After speaking with the Natural England Data Protection Manager and the Defra Data Protection Officer, it was confirmed that this breach does not meet the threshold for reporting to the Information Commissioners Office. This is because the published data relates to the centre of a postcode area (which covers 15 households on average) and does not directly identify a specific individual. Using this data also requires multiple data processing steps to derive a respondent’s location. In addition there is the requirement for local / pre-existing knowledge in order to potentially identify an individual respondent using other information published in the survey dataset – or for the respondent to have a unique combination of these characteristics.

Corrective actions (taken or planned) to prevent re-occurrence

Once the error had been identified, the data was immediately taken down from GOV.UK and discussions began with Kantar to ascertain how this breach took place and actions needed to rectify it.

An internal data security incident report was filed, which triggered a subsequent internal investigation. This took account of lessons learned and corrective actions identified across the Kantar and Natural England teams.
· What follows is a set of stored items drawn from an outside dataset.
/-- In a reset cycle too the host receives what stands valid on the port (log entry 7). -/
theorem resetCycle_records {s : State} (h : s.resets = true) (inputs : List Drive) :
    (resetCycle { s with inputs := inputs }).responses = s.responses ++ (if s.rspValid then [s.rspWord] else []) := by
  rw [recorded_eq_delivered, ← registeredResponse_eq _ (resets_eq_true_iff.1 h).2]
  rfl

/-- Settles O26: a reset edge and a move of the pipeline both deliver the port and keep the number of slots. -/
theorem stepRecordsTheValidPort : Obligations.StepRecordsTheValidPort := by
  intro s t h
  rcases step_next h with ⟨hr, rfl⟩ | ⟨-, -, rfl⟩
  · exact ⟨rfl, clearedSlots_length _ _, resetCycle_records hr _⟩
  · refine ⟨rfl, shiftSlots_length _ _, ?_⟩
    rw [recorded_eq_delivered, clockCycle_responses]

/-- In the zero-latency form a step looks at the command of the cycle and not at `rst`. -/
theorem step_of_no_slots {s : State} (hs : s.slots = []) (d : Drive) (rest : List Drive) :
    step { s with inputs := d :: rest } =
      if d.undriven then .refused .undrivenCommandWord
      else .next (clockCycle ⟨d.cmdValid, drivenResponse d s.freeTick⟩ { s with inputs := rest }) := by
  have hr : ({ s with inputs := d :: rest } : State).resets = false := resets_eq_false (.inr hs)
  rw [step_eq, if_neg (by simp [hr])]
  rfl

/-- Settles O31: a reset edge goes to `resetCycle`, which reads nothing of what is driven. -/
theorem resetEdgeDropsTheCommand : Obligations.ResetEdgeDropsTheCommand := by
  refine ⟨fun s d rest hs hd => ?_, fun s d rest hs => ?_⟩
  · have hstep : ∀ d' : Drive, d'.rst = true →
        step { s with inputs := d' :: rest } = .next (resetCycle { s with inputs := rest }) :=
      fun d' hd' => step_of_resets (resets_eq_true_iff.2 ⟨hd', hs⟩)
    exact ⟨_, hstep d hd, clearedSlots_length _ _, fun x hx => clearedSlots_invalid hx, rfl, hstep⟩
  · rw [step_of_no_slots hs, step_of_no_slots hs]
    rfl

/-- Settles O32: the cleared slots hold no response, so the account is what is recorded and what is driven from then on. -/
theorem resetEdgeLosesWhatIsInFlight : Obligations.ResetEdgeLosesWhatIsInFlight := by
  intro s t hr h
  obtain rfl : resetCycle { s with inputs := s.inputs.tail } = t := by
    rw [step_of_resets hr] at h
    injection h
  have hflight : inFlight (resetCycle { s with inputs := s.inputs.tail }).slots = [] := inFlight_cleared _ _
  refine ⟨hflight, ?_⟩
  rw [State.account, hflight, List.append_nil, resetCycle_records hr, resetCycle_inputs]

end Sys2Proof.Machine
end

section
/-! How long a response is on its way: from `S[1]` to the port in `N` cycles (70_reset_and_hazards.md R165, R167, R168). -/

namespace Sys2Proof.Machine

/-! ### At the ports -/

/-- The port shows the slot `S[N]`. -/
theorem portSlot_of_last (new : Slot) {slots : List Slot} {k : Nat} {x : Slot} (hx : slots[k]? = some x)
    (hk : k + 1 = slots.length) : portSlot new slots = x := by
  rw [portSlot, List.getLast?_eq_getElem?, ← hk, Nat.add_sub_cancel, hx, Option.getD_some]

theorem rspWord_of_port {s : State} {w : RspWord} (h : portSlot s.commandSlot s.slots = ⟨true, w⟩) :
    s.rspValid = true ∧ s.rspWord = w := by
  have hv : s.rspValid = true := by rw [State.rspValid, h]
  exact ⟨hv, by rw [rspWord_of_valid hv, State.rspWire, h]⟩

/-- The current cycle is plain if the inputs driven next are, past their end too. -/
theorem drive_plain_of_take {s : State} {k : Nat} (h : ∀ d ∈ s.inputs.take (k + 1), d.plain = true) : s.drive.plain = true := by
  unfold State.drive
  cases hi : s.inputs with
  | nil => rfl
  | cons d ds => exact h d (by simp [hi])

/-- Over `k` plain cycles an entry moves up by `k` slots. -/
theorem run_moves_slot (k : Nat) {s : State} {p : Nat} {x : Slot} (hp : p + k < s.stages) (hx : s.slots[p]? = some x)
    (hplain : ∀ d ∈ s.inputs.take k, d.plain = true) :
    ∃ t, Sys2Proof.core.run k s = .next t ∧ t.stages = s.stages ∧ t.slots[p + k]? = some x := by
  induction k generalizing s p with
  | zero => exact ⟨s, run_zero s, rfl, hx⟩
  | succ k ih =>
    have hstep := step_of_plain (drive_plain_of_take hplain)
    have hlen := shiftSlots_length s.commandSlot s.slots
    have hmoved : (shiftSlots s.commandSlot s.slots)[p + 1]? = some x := by
      rw [shiftSlots_succ _ (by rw [State.stages] at hp; omega), hx]
    have hrest : ∀ d ∈ s.inputs.tail.take k, d.plain = true := fun d hd => by
      rw [← List.drop_one, List.take_drop, Nat.add_comm] at hd
      exact hplain d (List.mem_of_mem_drop hd)
    obtain ⟨t, hrun, hst, hslot⟩ := ih (s := clockCycle s.commandSlot { s with inputs := s.inputs.tail }) (p := p + 1)
      (by rw [State.stages, clockCycle_slots, hlen, ← State.stages]; omega) hmoved hrest
    exact ⟨t, (run_succ k hstep).trans hrun, hst.trans hlen, by rwa [Nat.add_right_comm] at hslot⟩

/-- Settles O29: with no slots the port shows the command of the cycle; with `n + 1` the first step puts its response into `S[1]`
and the next `n` move it to the port. -/
theorem latencyIsTheNumberOfStages : Obligations.LatencyIsTheNumberOfStages := by
  intro s cw rest hin hplain
  have hd : s.drive = Drive.issue cw := drive_of_inputs hin
  have hcmd : s.commandSlot = ⟨true, F cw⟩ := by rw [commandSlot_of_word (cw := cw) (by rw [hd]; rfl), hd]; rfl
  cases hn : s.stages with
  | zero =>
    refine ⟨s, run_zero s, rspWord_of_port ?_⟩
    rw [port_of_no_slots (List.eq_nil_of_length_eq_zero hn), hcmd]
  | succ n =>
    have hslots : s.slots ≠ [] := List.ne_nil_of_length_eq_add_one hn
    have hstep := step_of_plain (s := s) (by rw [hd]; rfl)
    rw [hcmd, hin, List.tail_cons] at hstep
    rw [hn, Nat.add_sub_cancel] at hplain
    have hlen : (clockCycle ⟨true, F cw⟩ { s with inputs := rest }).stages = n + 1 := (shiftSlots_length _ _).trans hn
    obtain ⟨t, hrun, hst, hslot⟩ := run_moves_slot n (s := clockCycle ⟨true, F cw⟩ { s with inputs := rest }) (p := 0)
      (by omega) (shiftSlots_head _ hslots) hplain
    rw [Nat.zero_add] at hslot
    exact ⟨t, (run_succ n hstep).trans hrun, rspWord_of_port (portSlot_of_last _ hslot (hst.trans hlen).symm)⟩

/-! ### At a host -/

theorem registeredResponse_of_last {slots : List Slot} {k : Nat} {x : Slot} (hx : slots[k]? = some x)
    (hk : k + 1 = slots.length) : registeredResponse slots = delivered x := by
  rw [registeredResponse_eq x (List.ne_nil_of_length_eq_add_one hk.symm), portSlot_of_last x hx hk]

/-- The host reads nothing while `S[N]` is invalid. -/
theorem registeredResponse_of_invalid {slots : List Slot}
    (h : ∀ (q : Nat) (x : Slot), q + 1 = slots.length → slots[q]? = some x → x.v = false) : registeredResponse slots = [] := by
  cases hn : slots.length with
  | zero => rw [List.eq_nil_of_length_eq_zero hn, registeredResponse_nil]
  | succ n =>
    have hx : slots[n]? = some slots[n] := List.getElem?_eq_getElem (by omega)
    rw [registeredResponse_of_last hx hn.symm, delivered, h n _ hn.symm hx]
    rfl

/-- With nothing in the pipeline but a response in `S[p+1]`, the host reads it exactly if that is the last slot. -/
theorem registeredResponse_of_single {slots : List Slot} {p : Nat} {w : RspWord} (hw : slots[p]? = some ⟨true, w⟩)
    (hq : ∀ (q : Nat) (x : Slot), q ≠ p → slots[q]? = some x → x.v = false) :
    registeredResponse slots = if p + 1 = slots.length then [w] else [] := by
  split
  · next hp => rw [registeredResponse_of_last hw hp, delivered, if_pos rfl]
  · next hp => exact registeredResponse_of_invalid fun q x hlast hx => hq q x (by omega) hx

/-- A run that begins with a line goes through the issue of the command the host forms. -/
theorem runActions_issue {h h' : HostRun} {line : AsmLine} {as : List HostAction} (hi : h.Accounted)
    (hrun : runActions (.issue line :: as) h = .ok h') :
    ∃ cw g, runActions as g = .ok h' ∧ g.issued = h.issued ++ [cw] ∧ h.Moved g ⟨true, F cw⟩ := by
  obtain ⟨g, hg, hrest⟩ := bind_eq_ok_iff.1 hrun
  obtain ⟨hstops, hgoes⟩ := act_issue line hi
  cases hform : h.takeRegistered.form line.command with
  | error e =>
    rw [hstops e hform] at hg
    cases hg
  | ok cw =>
    obtain ⟨g', hg', hissued, -, hmoved⟩ := hgoes cw hform
    obtain rfl : g' = g := Except.ok.inj (hg'.symm.trans hg)
    exact ⟨cw, g', hrest, hissued, hmoved⟩

/-- In the pipelined form the response to a line, and nothing else, has reached `S[waits + 1]` after the waits. -/
theorem waits_after_issue {h g h' : HostRun} {cw : CmdWord} {waits : Nat} (hv : ∀ x ∈ h.core.slots, x.v = false)
    (hm : h.Moved g ⟨true, F cw⟩) (hlt : waits < h.core.slots.length)
    (hrun : runActions (List.replicate waits .wait) g = .ok h') :
    h'.issued = g.issued ∧ h'.takeRegistered.results =
      h.results ++ (if waits + 1 = h.core.slots.length then [F cw] else []) := by
  have hne : h.core.slots ≠ [] := List.ne_nil_of_length_pos (by omega)
  have hinvalid : ∀ (q : Nat) (x : Slot), h.core.slots[q]? = some x → x.v = false :=
    fun q x hx => hv x (List.mem_of_getElem? hx)
  obtain ⟨hfirst, hothers⟩ := issued_slots hm hne fun q x _ => hinvalid q x
  have hlen : g.core.slots.length = h.core.slots.length := by rw [hm.slots, shiftSlots_length]
  obtain ⟨k, hk, hacc, hissued, -, hres, hklen, hat, hrest⟩ := waits_spec waits hm.accounted (p := 0) (by omega) hfirst hothers
  obtain rfl : k = h' := Except.ok.inj (hk.symm.trans hrun)
  rw [Nat.zero_add] at hat hrest
  refine ⟨hissued, ?_⟩
  rw [takeRegistered_eq hacc, hres, hm.results, if_neg hne, registeredResponse_of_invalid fun q x _ => hinvalid q x,
    List.append_nil, registeredResponse_of_single hat hrest, hklen, hlen]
The four coordinate columns mentioned above have been removed (we are not intending to add them back in with correct data) and the new dataset was been uploaded to GOV.UK on 30 October 2020.

We have used existing relationships to identify the users responsible for two of the data downloads and these users have deleted the relevant data from their datasets. We have alerted all of our known users – 66 users who are part of our Research User Group – to the data breach and requested that they delete relevant data and use the revised dataset going forwards.

We are now amending the Statement of Works via a contract change to make clear that all reports, data-tables and data-sets need to be delivered in a final format ready to be published on gov.uk consistent with relevant legislation. The contractual amendments will also strengthen arrangements around data provision to ensure data is provided to Natural England with appropriate security classifications. These classifications will be used to clearly mark datasets that still contain full postcode data in any format (‘Internal official sensitive’), as well as datasets that do not contain full postcode data in any format and are ready for the public domain (‘public’). We have also worked with Kantar to review and identify derived products from full postcode data contained in previous datasets and have marked these accordingly (‘internal processing only’) on our internal systems.

The People and Nature survey interim indicators went through an Office for Statistics Regulation rapid review in June 2020 and comments on our approach to quality assurance were as follows:  ‘The quality assurance process is proportionate and robust. Your team works closely with the contractor that runs the survey to check and validate the data. External stakeholders peer reviewed the bulletin, which allowed you to gather feedback on the indicators themselves as well as suggestions for improving your quality assurance process.’

We have further reviewed Natural England’s quality assurance process and put extra measures in place to check no fields included in datasets for publication directly or indirectly reveal a full postcode. This will be added as standard to our QA process for the People and Nature Survey (detailed here) and we will ensure Kantar updates their own QA procedure to this effect. Natural England’s Lead Official for Statistics will conduct additional final QA on special category data prior to final sign off. This issue, and all subsequent steps and corrective actions, will be detailed in the publication of our next technical report in December 2020. A note will also be added to the relevant GOV.UK page informing users to remove any adult survey respondent data downloaded before 21 October 2020.

We are also exploring the possibility of releasing datasets to users on a registration only basis in order to better handle sensitive fields and improve our ability to track users.